13. Atlanta Falcons: Can Harry Douglas be stopped or do you just try to contain him?

14. Baltimore Ravens: When Ed Reed intercepted that pass eight yards deep in the end zone and started racing down the right sideline, did Eagles quarterback Kevin Kolb yell "Olé!"?

15. Chicago Bears: If he keeps running like this, how long will it be until Matt Forte cuts a hip-hop single with this guy?

16. Miami Dolphins: Have you ever seen two football players exhibit more simultaneous joy upon being ejected for brawling than Channing Crowder and Matt Light?

17. New Orleans Saints: Would you buy an abused car from this man?

18. Green Bay Packers: Did they sneak out to Pat O'Brien's for some halftime Hurricanes on Monday night?
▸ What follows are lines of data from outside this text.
-- ==== Sys2Proof/Tests/Slice0.lean ====
section
/-!
SUPPORT. Tests of the commands, ill-formed commands that are refused, and witnesses for the statements. The first part refuses an ill-formed command for each check of WellFormed. The second runs single commands on small states
and compares with the manual's worked examples and tables, or with a hand calculation from a rule; each test names its source. The third
shows, for each statement that has hypotheses, a concrete state and operands that meet them.
-/
namespace Sys2Proof.Tests
open Sys2Proof Sys2Proof.Machine

set_option Elab.async false

/-! ## Helpers -/

/-- The state a command answers. -/
def after (c : Instr) (s : State) : State :=
  match exec c s with
  | .next t => t
  | _ => State.reset

/-- A running part with a few circuits and few slots. -/
def small (circuits : List Circuit) (slots : List Slot) : State :=
  { State.reset with circuits := circuits, slots := slots, index := buildIndex slots, groups := [], scenes := [] }

/-- A circuit configuration: Dimmed with limits, Base at 0. -/
def dimmed (floor cap : Nat) : CircuitConfig := { CircuitConfig.blank with floor := floor, cap := cap }

/-- A circuit configuration: Switched, threshold 500. -/
def switched : CircuitConfig := { CircuitConfig.blank with kind := .switched }

/-- A circuit whose Base claim alone is held, Steady at a level. -/
def lit (cfg : CircuitConfig) (level : Nat) : Circuit := { Circuit.reset with cfg := cfg, base := some ⟨.steady level, .closed⟩ }.recompute

/-- The circuit with a Local claim over it. -/
def withLocal (c : Circuit) (f : Form) (o : LocalOwner) : Circuit := { c with local' := some ⟨f, o⟩ }.recompute

/-- The circuit with a Show claim over it. -/
def withShow (c : Circuit) (f : Form) : Circuit := { c with show' := some ⟨f, .stage1⟩ }.recompute

/-- A key of station 7 on Line A. -/
def a7 (button : Nat) : SourceKey := .station .a 7 button

/-- The same key in a payload. -/
def rawA7 (button : Nat) : RawKey := ⟨0, 7, button⟩

/-- A binding with a mask of every mode and no level, fade or rate. -/
def bind (k : SourceKey) (e : EventKind) (a : Action) (t : Target) : Binding :=
  ⟨k, e, ⟨true, true, true, true, true⟩, a, t, none, none, none, true⟩

/-- The result code of the reply in the slot. -/
def State.resultOf (s : State) : Option ResultCode := s.port.slot.map (·.result)

/-- The payload of the reply in the slot. -/
def State.payloadIn (s : State) : Option (List Byte) := s.port.slot.map (·.payload)

/-! ## Ill-formed commands -/

/-- No circuit fields. -/
def noCircuitFields : CircuitFields := ⟨none, none, none, none, none, none, none, none, none⟩
/-- No input fields. -/
def noInputFields : InputFields := ⟨none, none, none, none, none, none, none⟩
/-- A record that fits. -/
def rawOn : RawBinding := ⟨rawA7 2, 0, 31, 0, 0, 1, none, none, none, 0⟩

theorem test_refuses_byte : (Instr.setLinkConfig 256).wellFormed = false := by decide
theorem test_refuses_word : (Instr.clearAttention 65536).wellFormed = false := by decide
theorem test_refuses_absent_word_as_value : (Instr.setMode 0 (some 65535)).wellFormed = false := by decide
theorem test_refuses_too_many_pairs : (Instr.writeGroup 1 (List.replicate 63 (1, 1))).wellFormed = false := by decide
theorem test_refuses_wide_pair : (Instr.writeGroup 1 [(1, 65536)]).wellFormed = false := by decide
theorem test_refuses_circuit_fields :
    (Instr.setCircuitConfig 1 1 { noCircuitFields with localClear := some 256 }).wellFormed = false := by decide
theorem test_refuses_base_levels :
    (Instr.setCircuitConfig 1 1 { noCircuitFields with base := some ⟨0, 0, 0, 0, 65536⟩ }).wellFormed = false := by decide
theorem test_refuses_option_fields : (Instr.setModeOptions ⟨none, none, none, none, some 256⟩).wellFormed = false := by decide
theorem test_refuses_line_fields : (Instr.setLineConfig 0 ⟨none, some 256, none⟩).wellFormed = false := by decide
theorem test_refuses_input_fields : (Instr.setInputConfig 1 { noInputFields with holdTime := some 65536 }).wellFormed = false := by decide
theorem test_refuses_key : (Instr.retireSource ⟨0, 256, 1⟩).wellFormed = false := by decide
theorem test_refuses_record : (Instr.addBinding { rawOn with level := some 65535 }).wellFormed = false := by decide
theorem test_refuses_stage_form : (Instr.stageEntry 1 1 (.claim 65536 0)).wellFormed = false := by decide
theorem test_refuses_order : (Instr.contactSample 0 [29]).wellFormed = false := by decide
theorem test_refuses_repeated_order : (Instr.contactSample 0 [1, 1]).wellFormed = false := by decide
theorem test_refuses_circuit : (Instr.fadeComplete 385 .base).wellFormed = false := by decide
theorem test_refuses_contact : (Instr.acceptedClose 25).wellFormed = false := by decide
19. Denver Broncos: When you allow Ashley Lelie to come back to his old town and upstage Brandon Marshall, can we conclude that you're the most dubious late-November division leader in recent memory?
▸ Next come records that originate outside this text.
-- ==== Sys2Proof/Machine/PeripheralController.lean ====
section
/-! DEFINITION. The Peripheral Controller (spec/40_peripheral_controller.md): `CONFIGURE`, `RESTART`, `INIT_RECOVERY`,
`RECEIVE`, `READ_STATUS`, `READ_ALERTS`. -/

namespace Sys2Proof.Machine

/-! ### `CONFIGURE` (R100) -/

/-- The step a `cfg_fail` draw makes fail. -/
def CfgFault.failing : CfgFault → Option CfgStep
  | .none => none
  | .chAlloc => some .chAlloc
  | .pinCfg => some .pinCfg
  | .drvInstall => some .drvInstall
  | .alertCfg => some .alertCfg
  | .drvStart => some .drvStart

/-- What a configure step does when it does not fail (R100, S0 to S5). -/
def CfgStep.apply : CfgStep → State → State
  | .chAlloc, s => { s with chAlloc := true }
  | .pinCfg, s => { s with pinCfg := true }
  | .stbyActive, s => { s with stby := false }
  | .drvInstall, s => { s with ctrl := .stopped, drvCfg := { filt := false, timing := s.params.timingProfile } }
  | .alertCfg, s => { s with alertEn := alertSet s.params.alertCount }
  | .drvStart, s => { s with ctrl := .running }

/-- The steps in their order (R92, R100). -/
def configureOrder : List CfgStep :=
  [.chAlloc, .pinCfg, .stbyActive, .drvInstall, .alertCfg, .drvStart]

/-- `FAILED(s)` of R100. -/
def State.configureFailed (s : State) (step : CfgStep) : State :=
  ({ s with fault := true }.logEvent .cfgFail (.step step)).withResult (.res (.err (.cfgFail step)))

/-- Runs the steps in order; the failing one aborts the rest and keeps the earlier effects (R100). -/
def State.runConfigure (failing : Option CfgStep) : List CfgStep → State → State
  | [], s => { s with cfgDone := true }.withResult (.res .ok)
  | step :: steps, s =>
    if failing = some step then s.configureFailed step
    else State.runConfigure failing steps (step.apply s)

/-- `CONFIGURE` (R100): refused after `LAUNCH`, no effect after success, refused after a failure. -/
def execConfigure (s : State) : Host.Outcome State Fault Refusal :=
  if s.launched then .refused .reconfigureAtRuntime
  else if s.cfgDone then .next (s.withResult (.res .ok))
  else if s.fault then .refused .configureAfterFailure
  else .next (State.runConfigure (CfgFault.failing s.drawCfgFail) configureOrder s)

/-! ### `RESTART` and `INIT_RECOVERY` (R101, R102) -/

/-- The result of a call whose failure is the environment's draw. -/
def CallDraw.toRes : CallDraw → Res
  | .ok => .ok
  | .fail => .err .fail

/-- `RESTART()` as the Fault Monitor calls it (R101): its result and the state it leaves. -/
def State.restart (s : State) : Res × State :=
  if s.ctrl ≠ .stopped then (.err .notReady, s)
  else
    match s.drawRestart with
    | .ok => (.ok, { s with ctrl := .running })
    | .fail => (.err .fail, s)

/-- `RESTART` (R101). -/
def execRestart (s : State) : Host.Outcome State Fault Refusal :=
  .next (s.restart.2.withResult (.res s.restart.1))

/-- `INIT_RECOVERY()` as the Fault Monitor calls it (R102). -/
def State.initRecovery (s : State) : Res × State :=
  if s.ctrl ≠ .busOff then (.err .notReady, s)
  else
    match s.drawRecovery with
    | .ok => (.ok, { s with ctrl := .recovering })
    | .fail => (.err .fail, s)

/-- `INIT_RECOVERY` (R102). -/
def execInitRecovery (s : State) : Host.Outcome State Fault Refusal :=
  .next (s.initRecovery.2.withResult (.res s.initRecovery.1))

/-! ### `RECEIVE` (R103) -/

/-- What one attempt to receive gives. -/
inductive Reception where
  /-- Not enabled: the controller runs, no fault is drawn and `HWQ` is empty. -/
  | blocked
  | frame (f : Frame) (rest : List Frame)
  | failed (e : ErrCode)
  deriving DecidableEq, Repr

/-- `RECEIVE()` (R103): the fault draw is looked at first, then `CTRL`, then `HWQ` (R206). -/
def State.receive (s : State) : Reception :=
  match s.drawRxFault with
  | .timeout => .failed .timeout
  | .fail => .failed .fail
  | .noFault =>
    if s.ctrl ≠ .running then .failed .notReady
    else
      match pop s.hwq with
      | none => .blocked
      | some (f, rest) => .frame f rest

/-- `RECEIVE` (R103). -/
def execReceive (s : State) : Host.Outcome State Fault Refusal :=
  .next (match s.receive with
    | .blocked => s.waits
    | .frame f rest => { s with hwq := rest }.withResult (.received f)
    | .failed e => s.withResult (.receiveFailed e))

/-! ### `READ_STATUS` (R104) -/

/-- `READ_STATUS()` (R104): the snapshot, or `none` for `Err(Fail)`. -/
def State.readStatus (s : State) : Option Status :=
  if s.ctrl = .uninstalled then none
  else if s.drawStatusFails then none
  else some s.status

/-- `READ_STATUS` (R104). -/
def execReadStatus (s : State) : Host.Outcome State Fault Refusal :=
  .next (s.withResult (.statusRead s.readStatus))

/-! ### `READ_ALERTS` (R105) -/

/-- `READ_ALERTS` (R105). -/
def execReadAlerts (s : State) : Host.Outcome State Fault Refusal :=
  .next (match s.takeAlerts with
    | none => s.waits
    | some (m, s') => s'.withResult (.alerts m))

end Sys2Proof.Machine
end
20. Buffalo Bills: How long until Leodis McKelvin becomes one of the NFL's best cornerbacks?

21. Philadelphia Eagles: When Andy Reid says his decision to start Donovan McNabb against Arizona on Thursday "has nothing to do with [Kevin] Kolb's performance," are we actually supposed to believe him?

22. San Diego Chargers: Wait, Jacob Hester wasn't a complete waste of a draft pick?

23. Jacksonville Jaguars: Hey, Jack Del Rio, how do you really feel about Sunday's stinker against the Vikings?

24. Houston Texans: Do we really have to wait six whole days to watch this team host the Jags on "Monday Night Football"?

25. Cleveland Browns: Will owner Randy Lerner soon be telling his players to "chin up"?

26. Oakland Raiders: Aren't they, like, totally awesome?

27. Seattle Seahawks: With all due respect to Mike Holmgren's illustrious career, how poorly coached is this team?

28. San Francisco 49ers: Does Nate Clements have good dental records?

29. Cincinnati Bengals: If Carson Palmer is "sick of watching," is there a Bengals fan alive who can't relate?

30. Kansas City Chiefs: On Sunday, was former Cal defensive back Herm Edwards trying to make ex-Stanford quarterback Trent Edwards feel better about the pimp-slapping his school absorbed in the previous day's Big Game, or did it just seem that way?

31. St. Louis Rams: When Jim Haslett says he is "helpless on the sidelines," is it fair to conclude he's no longer a realistic candidate for the permanent head coaching gig?

32. Detroit Lions: If you insist upon watching all four quarters of their game against the Titans on Thursday, how much do you hate talking to your in-laws?